Lines to return, exactly: from the line with "theorem smoke_thermalRelease : (Instr.thermalRelease" to the line with "a state. -/" in the entries below, both included.

* * * * * * *

-- ==== Sys2Proof/Tests/Slice0.lean ====
section
/-! SUPPORT. Tests: the checks of well-formedness, one step of each family against values worked out from the spec, and for each statement with
hypotheses a state and operands that meet them. Values in the comments' rules are computed by hand from the rule named. -/

set_option Elab.async false

open Sys2Proof Sys2Proof.Machine

namespace Sys2Proof.Tests

/-! ### Well-formedness: each check refuses one term -/

theorem smoke_registerWrite : (Instr.registerWrite 0x1004 true 0).wellFormed = false := by decide
theorem smoke_badRegisterAccess : (Instr.badRegisterAccess 0x1008 8 false).wellFormed = false := by decide
theorem smoke_debugWindowRefused : (Instr.debugWindowRefused 0x1008 false).wellFormed = false := by decide
theorem smoke_counterWrap : (Instr.counterWrap 0 0 9).wellFormed = false ∧ (Instr.counterWrap 0 0 21).wellFormed = false ∧
    (Instr.counterWrap 0 0 80).wellFormed = false := by decide
theorem smoke_l2Reset : (Instr.l2Reset 0 .block).wellFormed = false := by decide
theorem smoke_l2Complete : (Instr.l2Complete 0 .block 0).wellFormed = false := by decide
theorem smoke_autoActivity : (Instr.autoActivity 3 0).wellFormed = false := by decide
theorem smoke_thermalHoldStep : (Instr.thermalHoldStep 0 []).wellFormed = false := by decide
theorem smoke_thermalRecoveryStep : (Instr.thermalRecoveryStep 0 []).wellFormed = false := by decide
theorem smoke_thermalRelease : (Instr.thermalRelease []).wellFormed = false := by decide
theorem smoke_throttleAssert : (Instr.throttleAssert 99).wellFormed = false := by decide
theorem smoke_debugPstoreWrite : (Instr.debugPstoreWrite 0 4 true 0).wellFormed = false := by decide
theorem smoke_meshFrameReceive : (Instr.meshFrameReceive 0 true ⟨0, 0, 0, 0, List.replicate 4097 0⟩).wellFormed = false := by decide +kernel
theorem smoke_syncInEdge : (Instr.syncInEdge 5 5).wellFormed = false := by decide
theorem smoke_accepted : (Instr.registerWrite 0x1008 true 0).wellFormed = true ∧ (Instr.badRegisterAccess 0x1008 2 false).wellFormed = true ∧
    (Instr.counterWrap 0 0 20).wellFormed = true ∧ (Instr.throttleAssert 100).wellFormed = true := by decide

/-! ### States -/

/-- The reference build, started and READY, with both pairs of furrow 0 in service. -/
def up : State :=
  let s : State := { State.reset with release := 3, dc := { Dc.zero with ready := true, started := true }, rv := { Reeve.atReset with booted := true }, active := 2 }
  s.modFur 0 (fun x => { x with inService := 3 })

/-- Furrow 0 changed. -/
def withFur (g : Furrow → Furrow) : State := up.modFur 0 g

/-- Domain 0 of furrow 0 in a state, with S1 = 7 and S2 all ones. -/
def domain (st : DomState) (g : Domain → Domain) : State :=
  withFur (fun x => x.setDom 0 (g { Domain.atReset st with sregs := ((Vector.replicate 32 0).set 1 7).set 2 0xFFFFFFFFFFFFFFFF }))

/-- Domain 0 of furrow 0 RUNNING at the first word of a routine. -/
def running (g : Domain → Domain) : State := domain .running (fun x => g { x with stop := 0x40 })

/-- A 40-bit operation from its fields: position and value. -/
def fields (l : List (Nat × Nat)) : BitVec 40 := BitVec.ofNat 40 (l.foldl (fun (a : Nat) (p : Nat × Nat) => a + p.2 * 2 ^ p.1) 0)

/-- What `g` says of the state after a command, or `e` where there is none. -/
def after {α : Type} (c : Instr) (s : State) (g : State → α) (e : α) : α := match exec c s with | .next t => g t | _ => e

/-- The decidable form of what `issues` asks of a state. -/
def stands (s : State) (o : SlotOp) (acts : List Act) : Bool :=
  s.canAttempt 0 0 && !(s.dom 0 0).pairLost && (s.dom 0 0).idle == 0 && (s.dom 0 0).done == 0 && decide ((s.dom 0 0).pos < (s.dom 0 0).stop) && encFault o == none &&
    (portFaults (s.env 0 0) (s.servedNow 0 0 acts)).isEmpty && beatCauses (s.env 0 0) (s.servedNow 0 0 acts) acts == 0

theorem stands_spec {s : State} {o : SlotOp} {acts : List Act} (h : stands s o acts = true) :
    s.atBeat 0 0 ∧ encFault o = none ∧ s.unblocked 0 0 acts := by
  simp only [stands, Bool.and_eq_true, Bool.not_eq_true', beq_iff_eq, decide_eq_true_eq, List.isEmpty_iff] at h
  obtain ⟨⟨⟨⟨⟨⟨⟨h1, h2⟩, h3⟩, h4⟩, h0⟩, h5⟩, h6⟩, h7⟩ := h
  exact ⟨⟨h1, h2, h3, h4, h0⟩, h5, h6, h7⟩

/-! ### Slot operations -/

/-- R66: D = 2, A = S1, immediate −1, I = 1. -/
def opS : BitVec 40 := fields [(35, 2), (30, 1), (29, 1), (0, 0x1FFFFFFF)]
/-- R66: D = 2, A = S1, B = S2. -/
def opR : BitVec 40 := fields [(35, 2), (30, 1), (24, 2)]
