/-! ## Movement -/

theorem coreInv_idle {s : State} (inv : CoreInv s) : CoreInv { s with mvState := .idle } :=
  { inv with
    deskAbsent := fun hd =>
      have ⟨_, rest⟩ := inv.deskAbsent hd
      ⟨rfl, rest⟩ }

theorem coreInv_execMoveTo {g : Tenths} {s t : State} (inv : CoreInv s) (h : execMoveTo g s = .next t) : CoreInv t := by
  obtain rfl | ⟨hd, rfl⟩ := execMoveTo_cases h
  · exact inv
  · exact { inv with deskAbsent := fun no => absurd (hd.symm.trans no) nofun }

theorem coreInv_execCycle {s t : State} (inv : CoreInv s) (h : execCycle s = .next t) : CoreInv t := by
  obtain ⟨_, hc⟩ | ⟨_, _, hc⟩ | ⟨_, _, hc⟩ | ⟨_, _, hc⟩ | ⟨_, _, hc⟩ := execCycle_cases s <;> rw [hc] at h <;> cases h
  · exact inv
  · exact coreInv_idle inv
  · exact coreInv_txFrame inv _
  · exact coreInv_idle inv
  · exact coreInv_txFrame inv _

/-! ## The desk scanner -/

/-- A start byte opens an empty buffer: in SEARCHING the count is 0 already, so every element is dead already (R23, R24). -/
theorem coreInv_deskOpen {s : State} (inv : CoreInv s) (hd : s.cfg.deskPresent = true) (hp : s.dphase = .searching) :
    CoreInv { s with dphase := .accumulating, dcnt := 0 } :=
  { inv with
    deskEmpty := nofun
    deskRoom := fun _ => by cases s.cfg.msgLen <;> simp [msgLenNat]
    deskDead := inv.deskEmpty hp ▸ inv.deskDead
    deskAbsent := fun no => absurd (hd.symm.trans no) nofun }

theorem coreInv_deskAppend {s : State} (inv : CoreInv s) (b : Byte) (hd : s.cfg.deskPresent = true)
    (hp : s.dphase = .accumulating) (hroom : s.dcnt.toNat + 1 < msgLenNat s.cfg.msgLen - 1) : CoreInv (deskAppend b s) := by
  have hlen : msgLenNat s.cfg.msgLen ≤ 6 := by cases s.cfg.msgLen <;> simp [msgLenNat]
  have hcnt : (s.dcnt + 1).toNat = s.dcnt.toNat + 1 := by rw [BitVec.toNat_add]; simp; omega
  exact { inv with
    deskEmpty := fun no => absurd (hp.symm.trans no) nofun
    deskRoom := fun _ => hcnt ▸ hroom
    deskDead := fun i hi => by
      rw [deskAppend_dcnt, hcnt] at hi
      simpa [Vector.getElem_setIfInBounds, show s.dcnt.toNat ≠ i.val by omega] using inv.deskDead i (by omega)
    deskAbsent := fun no => absurd (hd.symm.trans no) nofun }

theorem coreInv_deskResync {s : State} (inv : CoreInv s) : CoreInv (deskResync s) :=
  { inv with
    deskEmpty := fun _ => rfl
    deskRoom := nofun
    deskDead := fun i _ => by fin_cases i <;> rfl
    deskAbsent := fun hd =>
      have ⟨hm, _, rest⟩ := inv.deskAbsent hd
      ⟨hm, rfl, rest⟩ }

/-- A reading is at most 9990 tenths: three digits, times 10 without the decimal point (R9, R114). -/
theorem deskReading_le {s : State} {r : Tenths} (h : deskReading s = some r) : r.toNat ≤ 9990 := by
  unfold deskReading at h
  split_ifs at h
  obtain ⟨d0, d1, d2, _, _, _, hr⟩ := segReading_digits h
  split at hr <;> omega

theorem coreInv_acceptReading {s : State} {r : Tenths} (inv : CoreInv s) (hd : s.cfg.deskPresent = true)
    (hr : r.toNat ≤ 9990) : CoreInv (acceptReading r s) := by
  have published : CoreInv (emitAll (if s.posKnown = false ∨ r ≠ s.curPos then [.heightPub r] else []) s) :=
    coreInv_emitAll inv (by split <;> simp [OutEvent.legal, hr]) (by simp [hd])
  rw [acceptReading_eq]
  exact { published with
    curRange := hr
    curUnknown := nofun
    deskAbsent := fun no => absurd (hd.symm.trans no) nofun }

/-- A full buffer is outside the invariant, but the resync of the same event empties it (R112, R115). -/
theorem coreInv_deskFrame_deskAppend {s : State} (inv : CoreInv s) (b : Byte) (hd : s.cfg.deskPresent = true) :
    CoreInv (deskFrame (deskAppend b s)) := by
  have emptied : CoreInv (deskResync (deskAppend b s)) := show CoreInv (deskResync s) from coreInv_deskResync inv
  obtain hf | hf | ⟨r, hr, hf⟩ := deskFrame_outcomes (deskAppend b s) <;> rw [hf]
  · exact coreInv_emit emptied (by simp [OutEvent.legal]) rfl
  · exact emptied
  · exact coreInv_acceptReading emptied hd (deskReading_le hr)

theorem coreInv_deskByte {b : Byte} {s t : State} (inv : CoreInv s) (h : deskByte b s = .next t) : CoreInv t := by
  obtain rfl | ⟨hd, hp, _, rfl⟩ | ⟨hd, hp, _, hroom, rfl⟩ | ⟨hd, _, _, _, rfl⟩ := deskByte_cases h
  · exact inv
  · exact coreInv_deskOpen inv hd hp
  · exact coreInv_deskAppend inv b hd hp hroom
  · exact coreInv_deskFrame_deskAppend inv b hd

/-! ## The remote scanner -/

theorem coreInv_remOpen {s : State} (inv : CoreInv s) (hr : s.cfg.remotePresent = true) (hp : s.rphase = .searching) :
    CoreInv { s with rphase := .accumulating, rcnt := 0 } :=
  { inv with
    remEmpty := nofun
    remDead := inv.remEmpty hp ▸ inv.remDead
    remoteAbsent := fun no => absurd (hr.symm.trans no) nofun }

theorem coreInv_remAppend {s : State} (inv : CoreInv s) (b : Byte) (hr : s.cfg.remotePresent = true)
    (hp : s.rphase = .accumulating) (hroom : s.rcnt.toNat < 3) : CoreInv (remAppend b s) := by
  have hcnt : (s.rcnt + 1).toNat = s.rcnt.toNat + 1 := by rw [BitVec.toNat_add]; simp; omega
  exact { inv with
    remEmpty := fun no => absurd (hp.symm.trans no) nofun
    remDead := fun i hi => by
      rw [remAppend_rcnt, hcnt] at hi
      simpa [Vector.getElem_setIfInBounds, show s.rcnt.toNat ≠ i.val by omega] using inv.remDead i (by omega)
    remoteAbsent := fun no => absurd (hr.symm.trans no) nofun }

theorem coreInv_remResync {s : State} (inv : CoreInv s) : CoreInv (remResync s) :=
  { inv with
    remEmpty := fun _ => rfl
    remDead := fun i _ => by fin_cases i <;> rfl
    remoteAbsent := fun hr =>
      have ⟨_, rest⟩ := inv.remoteAbsent hr
      ⟨rfl, rest⟩ }

theorem coreInv_remAccept {s : State} (inv : CoreInv s) (m : Byte) (hr : s.cfg.remotePresent = true) :
    CoreInv (remAccept m s) := by
  have pressed : CoreInv (setButtons m s) := { inv with remoteAbsent := fun no => absurd (hr.symm.trans no) nofun }
  have published : CoreInv (publishButtons (setButtons m s)) := coreInv_emit pressed trivial rfl
  unfold remAccept
  split
  · exact coreInv_txFrame published m
  · exact published

theorem coreInv_remCheck {s : State} (inv : CoreInv s) (c : Byte) (hr : s.cfg.remotePresent = true) :
    CoreInv (remCheck c s) := by
  obtain ⟨_, hf⟩ | ⟨_, hf⟩ := remCheck_cases c s <;> rw [hf]
  · exact coreInv_remResync (coreInv_emit inv (by simp [OutEvent.legal]) rfl)
  · exact coreInv_remResync (coreInv_remAccept inv _ hr)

* * * * * * *

Solution
theorem smoke_thermalRelease : (Instr.thermalRelease []).wellFormed = false := by decide
theorem smoke_throttleAssert : (Instr.throttleAssert 99).wellFormed = false := by decide
theorem smoke_debugPstoreWrite : (Instr.debugPstoreWrite 0 4 true 0).wellFormed = false := by decide
theorem smoke_meshFrameReceive : (Instr.meshFrameReceive 0 true ⟨0, 0, 0, 0, List.replicate 4097 0⟩).wellFormed = false := by decide +kernel
theorem smoke_syncInEdge : (Instr.syncInEdge 5 5).wellFormed = false := by decide
theorem smoke_accepted : (Instr.registerWrite 0x1008 true 0).wellFormed = true ∧ (Instr.badRegisterAccess 0x1008 2 false).wellFormed = true ∧
    (Instr.counterWrap 0 0 20).wellFormed = true ∧ (Instr.throttleAssert 100).wellFormed = true := by decide

/-! ### States -/

/-- The reference build, started and READY, with both pairs of furrow 0 in service. -/
def up : State :=
  let s : State := { State.reset with release := 3, dc := { Dc.zero with ready := true, started := true }, rv := { Reeve.atReset with booted := true }, active := 2 }
  s.modFur 0 (fun x => { x with inService := 3 })

/-- Furrow 0 changed. -/
def withFur (g : Furrow → Furrow) : State := up.modFur 0 g

/-- Domain 0 of furrow 0 in a state, with S1 = 7 and S2 all ones. -/
def domain (st : DomState) (g : Domain → Domain) : State :=
  withFur (fun x => x.setDom 0 (g { Domain.atReset st with sregs := ((Vector.replicate 32 0).set 1 7).set 2 0xFFFFFFFFFFFFFFFF }))

/-- Domain 0 of furrow 0 RUNNING at the first word of a routine. -/
def running (g : Domain → Domain) : State := domain .running (fun x => g { x with stop := 0x40 })

/-- A 40-bit operation from its fields: position and value. -/
def fields (l : List (Nat × Nat)) : BitVec 40 := BitVec.ofNat 40 (l.foldl (fun (a : Nat) (p : Nat × Nat) => a + p.2 * 2 ^ p.1) 0)

/-- What `g` says of the state after a command, or `e` where there is none. -/
def after {α : Type} (c : Instr) (s : State) (g : State → α) (e : α) : α := match exec c s with | .next t => g t | _ => e

/-- The decidable form of what `issues` asks of a state. -/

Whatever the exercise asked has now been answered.